theorem wit_SwitchPointTaken (i : Instr) (l : Option Nat) (hl : l = none ∨ l = some 0 ∨ l = some 4) :
    Reads i (switching l) [] none [] [] ∧ isTeam (switching l).run.cur = true ∧ (curCtx (switching l)).swpLatch = l ∧
    (0#20).toNat < (curCtx (switching l)).hdr.nsw ∧ schedOf (curCtx (switching l)).hdr (clusterAt (switching l) 0).level = 0 ∧ (curCtx (switching l)).sched = 2 ∧
    (∃ s1 s2 s3 s4, (∀ f, readNow (switching l) 0 0x40 8 f = f s1 0) ∧ (∀ f, readNow s1 0 0x48 8 f = f s2 0) ∧ (∀ f, readNow s2 0 0x50 8 f = f s3 0) ∧
      (∀ f, readNow s3 0 0x58 8 f = f s4 0) ∧ s4.run.cur = 0 ∧ (ctxAt s4 0).ctlq = [] ∧ (ctxAt s4 0).lanes.sects = [] ∧ (ctxAt s4 0).lanes.retiring = []) ∧
    (curCtx (switching l)).ctlq = [] ∧ (curCtx (switching l)).lanes.sects = [] ∧ (curCtx (switching l)).lanes.retiring = [] ∧
    (let s := placed 0 { probeTeam with ctlq := [{ kind := 0, payload := 0 }], swpLatch := some 4 }; (curCtx s).ctlq ≠ []) := by
  rcases hl with rfl | rfl | rfl <;>
  exact ⟨reads_of_check _ _ _ _ _ _ (by decide), by decide, by decide, by decide, by decide, by decide, ⟨_, _, _, _, fun _ => rfl, fun _ => rfl, fun _ => rfl,
    fun _ => rfl, by decide +kernel, by decide +kernel, by decide +kernel, by decide +kernel⟩, by decide, by decide, by decide, by decide⟩

/-! ## Lanes -/

/-- A team inside lane section 1, whose lanes hold their number plus 1 in register 1. -/
def laneTeam : Ctx :=
  { probeTeam with lanes := { freshLanes with regs := (List.range 64).map (fun i => (256 * i + 1, BitVec.ofNat 32 (i + 1))), pos := 8,
                                              sects := [{ num := 1, hdr := 0, first := 8, stop := 20, trips := 1, full := false, last := false, landed := 0 }] } }
def laneProbe : State := placed 0 laneTeam

/-- Legal fields of a word of each op, of the longest bound. -/
def fieldsFor (op : Nat) : LaneFields :=
  let f := { laneFieldsOf 0 with lat := 15, a := 1, d := 3 }
  let g := if op ≤ 0x18 then { f with f1 := 6, f2 := 6 } else if op = 0x2B then { f with f2 := 1 } else
    if 0x33 ≤ op ∧ op ≤ 0x35 then { f with f1 := 7, f2 := 7 } else f
  let h := if op ∈ [0x1B, 0x1C, 0x1D, 0x60, 0x62, 0x63, 0x64, 0x65, 0x70, 0x72] then { g with a := 0 } else g
  if op ∈ [0x51, 0x53, 0x55, 0x60, 0x61, 0x62, 0x63, 0x65, 0x70, 0x71] then { h with d := 0 } else h

/-- Every op of R345 has a word that may issue at `laneProbe`, the last of its section, and in both modes. -/
theorem wit_LaneReady : ∀ op < 0x80, (laneForm op).isSome = true → LaneReady laneProbe op (fieldsFor op) := by
  have legal : ∀ op < 0x80, (laneForm op).isSome = true → laneLegal op (fieldsFor op) = true ∧ laneMinBound op false (fieldsFor op) ≤ 16 ∧
    (fieldsFor op).lat.toNat + 1 = 16 := by decide
  intro op h m
  obtain ⟨l, b, n⟩ := legal op h m
  exact ⟨⟨_, _, rfl, by decide, n ▸ b⟩, l, by decide⟩

def laneAfter (op : Nat) (mk : LaneFields → Instr) (i r : Nat) : Lane := laneValue (curCtx (stateAfter laneProbe (mk (fieldsFor op)))).lanes i r

/-- R250: 2^−126 − 2^−150 is tiny after rounding, though the subnormal grid takes it to 2^−126. -/
theorem test_tiny_after_rounding : roundMag fmtF32 { mode := 0, u := 0, full := true, ovt := 0 } false (2 ^ 24 - 1) 1 (-150) = (0x00800000, flUF ||| flNX) := by decide
/-- R250: FSPEC's subnormal result is flushed with UF. -/
theorem test_fspec_flushes : fspecOut false (0x80400001, flUF ||| flNX) 0x80400000 = (0x80000000, flUF) := by decide

theorem test_vadd : laneAfter 0x01 .vadd 63 3 = 64 := by decide +kernel
theorem test_vsub_from_itself : laneAfter 0x02 (fun f => .vsub { f with b := 1 }) 63 3 = 0 := by decide +kernel
theorem test_vlid : laneAfter 0x1C .vlid 63 3 = 63 := by decide +kernel
theorem test_vrot : laneAfter 0x41 (fun f => .vrot { f with imm := 1 }) 63 3 = 1 := by decide +kernel
theorem test_vred_sum : laneAfter 0x44 (fun f => .vred { f with f1 := 6, f2 := 6 }) 5 3 = 2080 := by decide +kernel
theorem test_vscan_sum : laneAfter 0x45 (fun f => .vscan { f with f1 := 6, f2 := 6 }) 2 3 = 6 := by decide +kernel
/-- R236: 1.0 + 1.0 in f32. -/
theorem test_fadd : laneAfter 0x20 (fun f => .fadd { f with a := 0, b := 0 }) 0 3 = 0 ∧
    (imageOfNat (addF 0 { mode := 0, u := 0, full := true, ovt := 0x115 } (inputF 0 true 0x3F800000) (inputF 0 true 0x3F800000)).1).toNat = 0x40000000 := by
  decide +kernel
theorem test_vst_of_one_lane :
    let s := placed 0 { laneTeam with lanes := { laneTeam.lanes with q := [(0, 0x8000000000000000)] } }
    scratchBytes (stateAfter s (.vst { fieldsFor 0x51 with b := 1, a := 0, pred := 1 })) 0 252 4 = [64, 0, 0, 0] := by decide +kernel
theorem test_section_ends : (curCtx (stateAfter laneProbe (.vlid (fieldsFor 0x1C)))).lanes.sects = [] := by decide +kernel
theorem test_illegal_lane_word : (mget (vnpuAt (stateAfter laneProbe (.illegalLaneWord 0)) 0).tf 0 []).take 2 = [0x22, 0] := by decide +kernel

theorem wit_LaneIntegerWords : LaneReady laneProbe 0x01 (fieldsFor 0x01) ∧ LaneReady laneProbe 0x10 (fieldsFor 0x10) :=
  ⟨wit_LaneReady _ (by decide) (by decide), wit_LaneReady _ (by decide) (by decide)⟩
theorem wit_LaneCompareSelectAndMove : LaneReady laneProbe 0x18 (fieldsFor 0x18) ∧
    (let s := placed 0 { laneTeam with ctlq := [{ kind := 3, payload := 5 }] }
     LaneReady s 0x1D (fieldsFor 0x1D) ∧ poppable s s.run.cur = { kind := 3, payload := 5 } :: []) :=
  ⟨wit_LaneReady _ (by decide) (by decide), ⟨⟨_, _, rfl, by decide, by decide⟩, by decide, by decide⟩, rfl⟩
theorem wit_LaneFloatResults : LaneReady laneProbe 0x20 (fieldsFor 0x20) ∧ LaneReady laneProbe 0x2C (fieldsFor 0x2C) :=
  ⟨wit_LaneReady _ (by decide) (by decide), wit_LaneReady _ (by decide) (by decide)⟩
/-- The largest finite number of each format (its own encoding), and a magnitude that overflows and one that does not. -/
theorem wit_LaneFloatResults_arithmetic :
    let r : Rnd := { mode := 0, u := 0, full := true, ovt := 0x115 }
    decodeF fmtF32 0x7F7FFFFF = .fin false 0xFFFFFF 104 ∧ 0x7F7FFFFF < 2 ^ fmtBits fmtF32 ∧ r.full = true ∧
    (roundMag fmtF32 r false 1 3 0).2 &&& flOF = 0 ∧ (roundMag fmtF32 r false 1 1 128).2 &&& flOF ≠ 0 ∧
    7 % 2 ≠ 0 ∧ (convert fmtI8 r (.fin false 127 0)).2 &&& flSAT = 0 ∧ (convert fmtI8 r (.fin false 128 0)).2 &&& flSAT ≠ 0 ∧
    fmtF32 ≠ fmtE4M3 := by decide +kernel
theorem wit_LaneConversionAndBlockWords : LaneReady laneProbe 0x34 (fieldsFor 0x34) := wit_LaneReady _ (by decide) (by decide)
theorem wit_LaneCrossWords : LaneReady laneProbe 0x47 (fieldsFor 0x47) := wit_LaneReady _ (by decide) (by decide)
/-- Addresses of the lanes' words end where the allotment ends. -/
theorem wit_LaneMemory : LaneReady laneProbe 0x50 { fieldsFor 0x50 with a := 0, imm := 0x1F00 } ∧
    (∀ i < 64, (0x1F00 + 4 * i) % 4 = 0 ∧ 0x1F00 + 4 * i + 4 ≤ 4096 * (curCtx laneProbe).gran.length ∧ granuleOwner laneProbe 0 ((0x1F00 + 4 * i) / 4096) = 0) ∧
    LaneReady laneProbe 0x51 { fieldsFor 0x51 with a := 0, imm := 0x1F00 } ∧ (curCtx laneProbe).gran.Nodup ∧ Memory.wf (coreAt laneProbe 0).scratch = true ∧
    (∀ i < 64, columnAddr i (laneValue laneTeam.lanes i 2).toNat + 4 ≤ 4096 * (curCtx laneProbe).gran.length) :=
  ⟨⟨⟨_, _, rfl, by decide, by decide⟩, by decide, by decide⟩, by decide, ⟨⟨_, _, rfl, by decide, by decide⟩, by decide, by decide⟩, by decide, by decide,
    by decide⟩
theorem wit_LaneMasksAndSystem :
    let s := placed 0 { laneTeam with ctlq := [{ kind := 0, payload := 5 }], lanes := { laneTeam.lanes with masks := List.replicate 8 (BitVec.allOnes 64) } }
    LaneReady s 0x60 (fieldsFor 0x60) ∧ poppable s s.run.cur = { kind := 0, payload := 5 } :: [] ∧ (curCtx s).lanes.masks.length = 8 ∧ (∃ t u r, (curCtx s).lanes.masks = t :: u :: r) ∧
    LaneReady laneProbe 0x61 (fieldsFor 0x61) ∧ (curCtx laneProbe).lanes.masks.length < 2 ∧ LaneReady laneProbe 0x65 (fieldsFor 0x65) ∧
    (curCtx laneProbe).lanes.masks = [] ++ [BitVec.allOnes 64] ∧ LaneReady laneProbe 0x72 (fieldsFor 0x72) ∧ msorted 0 (curCtx laneProbe).lanes.lst = true :=
  ⟨⟨⟨_, _, rfl, by decide, by decide⟩, by decide, by decide⟩, by decide, by decide, ⟨_, _, _, rfl⟩, wit_LaneReady _ (by decide) (by decide), by decide,
    wit_LaneReady _ (by decide) (by decide), by decide, wit_LaneReady _ (by decide) (by decide), by decide⟩
theorem wit_LaneWordFaults : (curCtx probe).lanes.sects = [] ∧ laneParts (.vadd (fieldsFor 1)) = some (1, fieldsFor 1) ∧
    (let s := placed 0 { laneTeam with lanes := { laneTeam.lanes with pos := 12 } }; ∃ t r, (curCtx s).lanes.sects = t :: r ∧ t.stop < (curCtx s).lanes.pos + 12) ∧
    (∃ t r, (curCtx laneProbe).lanes.sects = t :: r ∧ (curCtx laneProbe).lanes.pos + 12 ≤ t.stop) ∧
    laneLegal 0x20 { fieldsFor 0x20 with pred := 9 } = false ∧
    (∃ t r, (curCtx laneProbe).lanes.sects = t :: r ∧ (1#4).toNat + 1 < laneMinBound 0x20 t.full { fieldsFor 0x20 with lat := 1 }) ∧
    LaneReady laneProbe 0x1D (fieldsFor 0x1D) ∧ poppable laneProbe 0 = [] ∧ LaneReady laneProbe 0x60 (fieldsFor 0x60) ∧
    (curCtx laneProbe).lanes.masks.length < 8 ∧
    (let s := placed 0 { laneTeam with ctlq := [{ kind := 1, payload := 5 }] }
     LaneReady s 0x1D (fieldsFor 0x1D) ∧ LaneReady s 0x60 (fieldsFor 0x60) ∧ poppable s 0 = { kind := 1, payload := 5 } :: []) :=
  ⟨by decide, by decide, ⟨_, _, rfl, by decide⟩, ⟨_, _, rfl, by decide⟩, by decide, ⟨_, _, rfl, by decide⟩, wit_LaneReady _ (by decide) (by decide), by decide,
    wit_LaneReady _ (by decide) (by decide), by decide, ⟨⟨_, _, rfl, by decide, by decide⟩, by decide, by decide⟩,
    ⟨⟨_, _, rfl, by decide, by decide⟩, by decide, by decide⟩, rfl⟩
/-- An MPUSH with no token on a full stack. -/
theorem wit_LaneWordFaults_full :
    let s := placed 0 { laneTeam with lanes := { laneTeam.lanes with masks := List.replicate 8 (BitVec.allOnes 64) } }
    LaneReady s 0x60 (fieldsFor 0x60) ∧ poppable s 0 = [] ∧ 8 ≤ (curCtx s).lanes.masks.length :=
  ⟨⟨⟨_, _, rfl, by decide, by decide⟩, by decide, by decide⟩, by decide, by decide⟩
/-- R413: a token appended in this cycle cannot be popped in it. -/
theorem test_token_of_the_same_cycle :
    let s := stateAfter probe (.tmask 1)
    (curCtx s).ctlq.length = 1 ∧ poppable s 0 = [] ∧ (poppable (nextCycle s 0) 0).length = 1 := by decide +kernel
/-- R439: lane 0's address is no multiple of 4; the last lane's word ends 4 bytes outside; the granule belongs to engine work. -/
theorem wit_LaneWordFaults_checks :
    let at' := fun (op imm : Nat) => { fieldsFor op with a := 0, imm := BitVec.ofNat 32 imm }
    let lent := modCore laneProbe 0 fun k => { k with owner := mput k.owner 0 1 }
    LaneReady laneProbe 0x50 (at' 0x50 1) ∧ laneActive laneTeam.lanes 0 0 = true ∧ (1 + 4 * 0) % 4 ≠ 0 ∧
    LaneReady laneProbe 0x51 (at' 0x51 0x1F04) ∧ laneActive laneTeam.lanes 0 63 = true ∧ 4096 * (curCtx laneProbe).gran.length < 0x1F04 + 4 * 63 + 4 ∧
    (∀ j < 63, ¬ 4096 * (curCtx laneProbe).gran.length < 0x1F04 + 4 * j + 4) ∧
    LaneReady lent 0x54 (at' 0x54 0) ∧ granuleOwner lent 0 0 ≠ 0 ∧ LaneReady lent 0x55 (at' 0x55 0) ∧ LaneReady lent 0x52 (fieldsFor 0x52) ∧
    LaneReady lent 0x53 (fieldsFor 0x53) ∧ columnAddr 0 1 / 4096 = 0 :=
  ⟨⟨⟨_, _, rfl, by decide, by decide⟩, by decide, by decide⟩, by decide, by decide, ⟨⟨_, _, rfl, by decide, by decide⟩, by decide, by decide⟩, by decide, by decide,
    by decide, ⟨⟨_, _, rfl, by decide, by decide⟩, by decide, by decide⟩, by decide, ⟨⟨_, _, rfl, by decide, by decide⟩, by decide, by decide⟩,
    ⟨⟨_, _, rfl, by decide, by decide⟩, by decide, by decide⟩, ⟨⟨_, _, rfl, by decide, by decide⟩, by decide, by decide⟩, by decide⟩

______

### ASSIGNMENT
Go through the material above and output exactly the lines from the one containing "LaneReady laneProbe 0x1D" through the one containing "by decide⟩, wit_LaneReady".

### RESPONSE
    LaneReady laneProbe 0x1D (fieldsFor 0x1D) ∧ poppable laneProbe 0 = [] ∧ LaneReady laneProbe 0x60 (fieldsFor 0x60) ∧
    (curCtx laneProbe).lanes.masks.length < 8 ∧
    (let s := placed 0 { laneTeam with ctlq := [{ kind := 1, payload := 5 }] }
     LaneReady s 0x1D (fieldsFor 0x1D) ∧ LaneReady s 0x60 (fieldsFor 0x60) ∧ poppable s 0 = { kind := 1, payload := 5 } :: []) :=
  ⟨by decide, by decide, ⟨_, _, rfl, by decide⟩, ⟨_, _, rfl, by decide⟩, by decide, ⟨_, _, rfl, by decide⟩, wit_LaneReady _ (by decide) (by decide), by decide,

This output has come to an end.